WORK TO BE COMPLETED: Your task is to write out exactly the lines of the listing below, from the first down to the line that holds "exec i s = .fault .commandWhileBusy".

EXERCISE DATA:
/-- A line of a micro-program is exec of the micro-operation it names; an illegal or reserved PIN word is refused by name
(R70, R73). -/
def Obligations.MicroLinesRunTheirWord : Prop :=
  ∀ (s : State) (w : Byte) (rest : List Request),
    s.live = true → s.fault = none → s.active = false → s.program = .micro w :: rest →
      (∀ i, decodePin w = .ok i → step s = exec i { s with program := rest }) ∧
      (decodePin w = .error (.illegalPin w) → step s = .refused (.illegalPinWord w)) ∧
      (decodePin w = .error (.reservedPin w) → step s = .refused (.reservedPinWord w))

/-- The word presented by withFetchWord is the instruction the next step runs: a pin micro-operation at once, an operation or
a primitive by its issue. -/
def Obligations.FetchedWordRuns : Prop :=
  ∀ (s : State) (nbits w : Nat) (i : Instr), decodeTableWord nbits w = some i →
    (i.format = .pin → step (s.withFetchWord nbits w) = exec i { s.withFetchWord nbits w with program := s.program }) ∧
    (∀ j, jobOf i = some j →
      step (s.withFetchWord nbits w) = .next ({ s.withFetchWord nbits w with program := s.program }.issue j))

/-- R35, R117: while a command is in progress, or a primitive (log 5), a step leaves what the consumer presents next untouched,
and exec of a command has no effect; in particular while S.busy is 1. -/
def Obligations.BusyEngineTakesNoCommand : Prop :=
  (∀ s : State, s.busy = true → s.active = true) ∧
    (∀ s t : State, s.active = true → step s = .next t → t.program = s.program) ∧
    ∀ (i : Instr) (j : Job) (s : State), jobOf i = some j → s.live = true → s.fault = none → s.active = true →
      exec i s = .fault .commandWhileBusy

/-- R71: the command port refuses every word but the five bus operations': the engine stays idle, no pin event happens, and a
refusal is recorded. -/
def Obligations.PortRefusesOtherWords : Prop :=
  ∀ (s : State) (w : Byte) (o : Operands) (rest : List Request),
    s.live = true → s.fault = none → s.active = false → s.program = .command w o :: rest →
    w ∉ [(0x01 : Byte), 0x02, 0x03, 0x04, 0x05] →
      step s = .next { s with program := rest, replies := s.replies ++ [.refused w] }

/-- R72: a command with a buffer longer than MAX_LEN is refused, at the port and by exec; with MAX_LEN unbounded a command with
buffers of any length is issued at the port and completed by exec. The refusal's record is the model's form (log 12). -/
def Obligations.OverlongBufferIsRefused : Prop :=
  (∀ (s : State) (m : Nat) (i : Instr) (j : Job) (rest : List Request), s.live = true → s.fault = none → s.active = false →
    s.cfg.maxLen = some m → busInstr i = true → jobOf i = some j → (m < j.r.len ∨ m < j.w.len ∨ m < j.x.len) →
      exec i s = .next { s with replies := s.replies ++ [.refused (encode i)] } ∧
      (s.program = .command (encode i) i.operands :: rest →
        step s = .next { s with program := rest, replies := s.replies ++ [.refused (encode i)] })) ∧
  ∀ (s : State) (i : Instr) (j : Job), s.cfg.maxLen = none → busInstr i = true → jobOf i = some j → s.live = true →
    s.fault = none → s.active = false →
      (∀ rest, s.program = .command (encode i) i.operands :: rest →
        step s = .next (State.issue { s with program := rest } j)) ∧
      (i.wf s.cfg = true → s.ReadyFor j.pinCount →
        ∃ t r x, exec i s = .next t ∧ t.replies = s.replies ++ [.done .ok r x])

/-- R151: an idle engine to which nothing is presented waits. -/
def Obligations.IdleEngineWaits : Prop :=
  ∀ s : State, s.fault = none → s.active = false → s.program = [] → step s = .next s

/-! ## Reset, lifetime and views -/

/-- R40: the values the spec gives for reset. -/
def Obligations.ResetValues : Prop :=
  State.reset.clk = true ∧ State.reset.ddir = .unset ∧ State.reset.dout = .unknown ∧ State.reset.wire = .unknown ∧
    State.reset.busy = false ∧ State.reset.seq = .idle ∧ State.reset.dcnt = 0 ∧
    State.reset.trace = [⟨0x02, none⟩] ∧ State.reset.fault = none

/-- R150: construction, on pins in any state: with a driver that does not panic it drives CLK high as its one event and leaves
DATA UNSET and UNKNOWN, the engine idle and without a fault; with one that may panic and does (R81), DriverPanic(0x02) is
raised and CLK and the trace are as before the one micro-operation. -/
def Obligations.ConstructionEstablishesIdle : Prop :=
  ∀ (s : State) (rest : List Request), s.live = false → s.fault = none → s.active = false →
    s.program = .construct :: rest →
      ((s.cfg.driverMayPanic = true → s.panicNow = false) →
        ∃ t, step s = .next t ∧ t.live = true ∧ t.clk = true ∧ t.ddir = .unset ∧ t.dout = .unknown ∧ t.busy = false ∧
          t.seq = .idle ∧ t.dcnt = 0 ∧ t.trace = [⟨0x02, none⟩] ∧ t.fault = none ∧ t.cfg = s.cfg ∧ t.program = rest ∧
          t.replies = s.replies ∧ t.samples = s.samples) ∧
      (s.cfg.driverMayPanic = true → s.panicNow = true →
        ∃ t, step s = .next t ∧ t.fault = some (.driverPanic 0x02) ∧ t.clk = s.clk ∧ t.ddir = .unset ∧ t.dout = .unknown ∧
          t.busy = false ∧ t.seq = .idle ∧ t.dcnt = 0 ∧ t.trace = [] ∧ t.cfg = s.cfg ∧ t.program = rest ∧
          t.replies = s.replies ∧ t.samples = s.samples)

/-- R153: dropping an idle engine performs no micro-operation and leaves the pins as they are; after it the engine takes no
command. -/
def Obligations.DropLeavesPins : Prop :=
  ∀ (s : State) (rest : List Request), s.live = true → s.fault = none → s.active = false → s.program = .drop :: rest →
    ∃ t, step s = .next t ∧ t.live = false ∧ t.lines = s.lines ∧ t.trace = s.trace ∧ t.replies = s.replies ∧
      t.program = rest ∧ ∀ i, exec i t = .fault .noEngine

/-- R29: the PINS view, bit by bit, and its value after reset. -/
def Obligations.PinsViewBits : Prop :=
  (∀ s : State,
    s.pins.getLsbD 0 = s.clk ∧ s.pins.getLsbD 1 = decide (s.ddir = .out) ∧ s.pins.getLsbD 2 = decide (s.dout = .high) ∧
    s.pins.getLsbD 3 = decide (s.ddir ≠ .unset) ∧ s.pins.getLsbD 4 = decide (s.dout ≠ .unknown) ∧
    s.pins.getLsbD 5 = s.busy ∧ s.pins.getLsbD 6 = s.fault.isSome ∧ s.pins.getLsbD 7 = false) ∧
  State.reset.pins = 0x01

/-- R22, R28: the DATA ports and what decides the level on the wire. -/
def Obligations.DataWireFollowsDirection : Prop :=
  ∀ s : State,
    (s.ddir = .out → s.dataOE = some true ∧ (s.dout = .high → s.wire = .driven true) ∧
      (s.dout = .low → s.wire = .driven false) ∧ (s.dout = .unknown → s.wire = .drivenUnknown)) ∧
    (s.ddir = .inp → s.dataOE = some false ∧ s.wire = .environment) ∧
    (s.ddir = .unset → s.dataOE = none ∧ s.wire = .unknown) ∧ s.dataO = s.dout

/-! ## Invariants and whole-machine rules -/

/-- R133, R152, R35: every step keeps the discipline: no mode violation is ever raised by the engine's own sequences, S.busy
marks commands only, CLK is high whenever the engine is idle, and at every position of the sequencer the lines are as its
micro-operation needs them. -/
def Obligations.StepKeepsDiscipline : Prop :=
  ∀ s t : State, s.Disciplined → step s = .next t → t.Disciplined

/-- The reset state meets the three invariants: the discipline (R40, R152), the trace that shows the lines, and the buffers'
canonical form. -/
def Obligations.ResetMeetsInvariants : Prop :=
  State.reset.Disciplined ∧ State.reset.TraceShowsLines ∧ State.reset.memWf = true

/-- R133: a disciplined engine whose driver does not panic never stops while its consumer presents commands: every step
gives a next state of the same kind, without a fault. -/
def Obligations.CommandsNeverStop : Prop :=
  ∀ s : State, s.Disciplined → s.live = true → s.cfg.driverMayPanic = false → s.fault = none →
    (∀ q ∈ s.program, ∃ w o, q = .command w o) →
      ∃ t, step s = .next t ∧ t.fault = none ∧ t.live = true ∧ t.cfg.driverMayPanic = false ∧ t.Disciplined ∧
        ∀ q ∈ t.program, ∃ w o, q = .command w o

/-- R34, R39, R70: the trace shows the lines: whatever runs, micro-programs and faults included, the line state is the one the
trace determines, and the trace never holds an illegal or reserved word. -/
def Obligations.StepKeepsTraceShowsLines : Prop :=
  ∀ s t : State, s.TraceShowsLines → step s = .next t → t.TraceShowsLines

/-- The buffers of every state stay in canonical form: what is lent, what is presented, what is given back (log 8). -/
def Obligations.StepKeepsBuffersCanonical : Prop :=
  ∀ s t : State, s.memWf = true → step s = .next t → t.memWf = true

/-- R37: no step writes the configuration. -/
def Obligations.StepKeepsConfig : Prop := ∀ s t : State, step s = .next t → t.cfg = s.cfg

/-- R55, R80: a step of an operation in progress appends exactly one event, the word of the micro-operation that its phase
names with the level drawn if it samples, or raises a fault and appends none, or completes the operation and appends none; an
idle engine's step on a command appends none. -/
def Obligations.StepAppendsOneEvent : Prop :=
  ∀ s t : State, step s = .next t →
    (s.active = true → ∀ p, s.seq = .pos p →
      (t.fault = none ∧
        t.trace = s.trace ++ [⟨encode (phaseInstr p s), if p.phase = .rbSample then some s.dataIn else none⟩]) ∨
      (t.fault.isSome = true ∧ t.trace = s.trace ∧ t.seq = s.seq)) ∧
    (s.active = true → s.seq = .idle → t.trace = s.trace ∧ t.active = false) ∧
    (s.active = false → ∀ w o rest, s.program = .command w o :: rest → t.trace = s.trace ∧ t.lines = s.lines)

/-- R94: nothing but the configuration itself depends on DELAY_ITERS: with another value every instruction and every step has
the same outcome. -/
def Obligations.DelayItersIsInvisible : Prop :=
  ∀ (s : State) (n : Nat),
    (∀ i, exec i (s.withDelay n) = mapNext (·.withDelay n) (exec i s)) ∧
      step (s.withDelay n) = mapNext (·.withDelay n) (step s)

/-! ## Timing and syntax -/

/-- R165: the lower bounds between the clock edges, data changes and samples of one byte. -/
def Obligations.EdgeTimingBounds : Prop :=
  ∀ (cfg : Config) (d : Durations) (start : ℚ) (ts : List ℚ),
    (∀ b : Byte, TimedFrom cfg d start (writeEvents b) ts →
      (∀ j, j < 8 →
        ts.getD (6 * j + 3) 0 + (d.tDelay cfg + d.tPin) ≤ ts.getD (6 * j + 5) 0 ∧
        ts.getD (6 * j + 1) 0 + (d.tDelay cfg + d.tPin) ≤ ts.getD (6 * j + 3) 0 ∧
        ts.getD (6 * j + 1) 0 + (2 * d.tDelay cfg + 2 * d.tPin) ≤ ts.getD (6 * j + 5) 0) ∧
      ∀ j, j < 7 →
        ts.getD (6 * j + 5) 0 + (2 * d.tDelay cfg + 2 * d.tPin) ≤ ts.getD (6 * j + 9) 0 ∧
        ts.getD (6 * j + 5) 0 + (d.tDelay cfg + d.tPin) ≤ ts.getD (6 * j + 7) 0 ∧
        ts.getD (6 * j + 5) 0 + (3 * d.tDelay cfg + 3 * d.tPin) ≤ ts.getD (6 * j + 11) 0) ∧
    ∀ lvs : List Level, lvs.length = 8 → TimedFrom cfg d start (readEvents lvs) ts →
      (∀ j, j < 8 →
        ts.getD (5 * j + 1) 0 + (d.tDelay cfg + d.tPin) ≤ ts.getD (5 * j + 3) 0 ∧
        ts.getD (5 * j + 3) 0 + (d.tDelay cfg + d.tPin) ≤ ts.getD (5 * j + 5) 0) ∧
      ∀ j, j < 7 →
        ts.getD (5 * j + 3) 0 + (d.tDelay cfg + 2 * d.tPin) ≤ ts.getD (5 * j + 6) 0 ∧
        ts.getD (5 * j + 5) 0 + d.tPin ≤ ts.getD (5 * j + 6) 0 ∧
        ts.getD (5 * j + 3) 0 + (2 * d.tDelay cfg + 3 * d.tPin) ≤ ts.getD (5 * j + 8) 0

/-- R10, R164, R166: the lower bounds of the durations of the primitives, that a run of events takes the sum over its parts, and
that a timed trace gives each event one time, none before the start or before the time of an earlier event. -/
def Obligations.PrimitiveDurations : Prop :=
  ∀ (cfg : Config) (d : Durations) (start : ℚ) (ts : List ℚ) (last : ℚ),
    (∀ b : Byte, TimedFrom cfg d start (writeEvents b) ts → ts.getLast? = some last →
      start + (24 * d.tDelay cfg + 25 * d.tPin) ≤ last) ∧
    (∀ lvs : List Level, lvs.length = 8 → TimedFrom cfg d start (readEvents lvs) ts → ts.getLast? = some last →
      start + (16 * d.tDelay cfg + 25 * d.tPin) ≤ last) ∧
    (∀ ev ev' : List PinEvent, d.total cfg (ev ++ ev') = d.total cfg ev + d.total cfg ev') ∧
    (∀ ev : List PinEvent, TimedFrom cfg d start ev ts → ts.getLast? = some last → start + d.total cfg ev ≤ last) ∧
    ∀ ev : List PinEvent, TimedFrom cfg d start ev ts → ts.length = ev.length ∧ (start :: ts).Pairwise (· ≤ ·)

/-- R78: each pseudo-instruction presents exactly what its expansion presents. -/
def Obligations.PseudoInstructionsExpand : Prop :=
  Line.nop.request = Line.flush.request ∧ (∀ b, (Line.wr8 b).request = (Line.write [b]).request) ∧
    Line.rd8.request = (Line.read 1).request ∧ ∀ b, (Line.xfer8 b).request = (Line.transferInPlace [b]).request
end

TASK SOLUTION:
/-- A line of a micro-program is exec of the micro-operation it names; an illegal or reserved PIN word is refused by name
(R70, R73). -/
def Obligations.MicroLinesRunTheirWord : Prop :=
  ∀ (s : State) (w : Byte) (rest : List Request),
    s.live = true → s.fault = none → s.active = false → s.program = .micro w :: rest →
      (∀ i, decodePin w = .ok i → step s = exec i { s with program := rest }) ∧
      (decodePin w = .error (.illegalPin w) → step s = .refused (.illegalPinWord w)) ∧
      (decodePin w = .error (.reservedPin w) → step s = .refused (.reservedPinWord w))

/-- The word presented by withFetchWord is the instruction the next step runs: a pin micro-operation at once, an operation or
a primitive by its issue. -/
def Obligations.FetchedWordRuns : Prop :=
  ∀ (s : State) (nbits w : Nat) (i : Instr), decodeTableWord nbits w = some i →
    (i.format = .pin → step (s.withFetchWord nbits w) = exec i { s.withFetchWord nbits w with program := s.program }) ∧
    (∀ j, jobOf i = some j →
      step (s.withFetchWord nbits w) = .next ({ s.withFetchWord nbits w with program := s.program }.issue j))

/-- R35, R117: while a command is in progress, or a primitive (log 5), a step leaves what the consumer presents next untouched,
and exec of a command has no effect; in particular while S.busy is 1. -/
def Obligations.BusyEngineTakesNoCommand : Prop :=
  (∀ s : State, s.busy = true → s.active = true) ∧
    (∀ s t : State, s.active = true → step s = .next t → t.program = s.program) ∧
    ∀ (i : Instr) (j : Job) (s : State), jobOf i = some j → s.live = true → s.fault = none → s.active = true →
      exec i s = .fault .commandWhileBusy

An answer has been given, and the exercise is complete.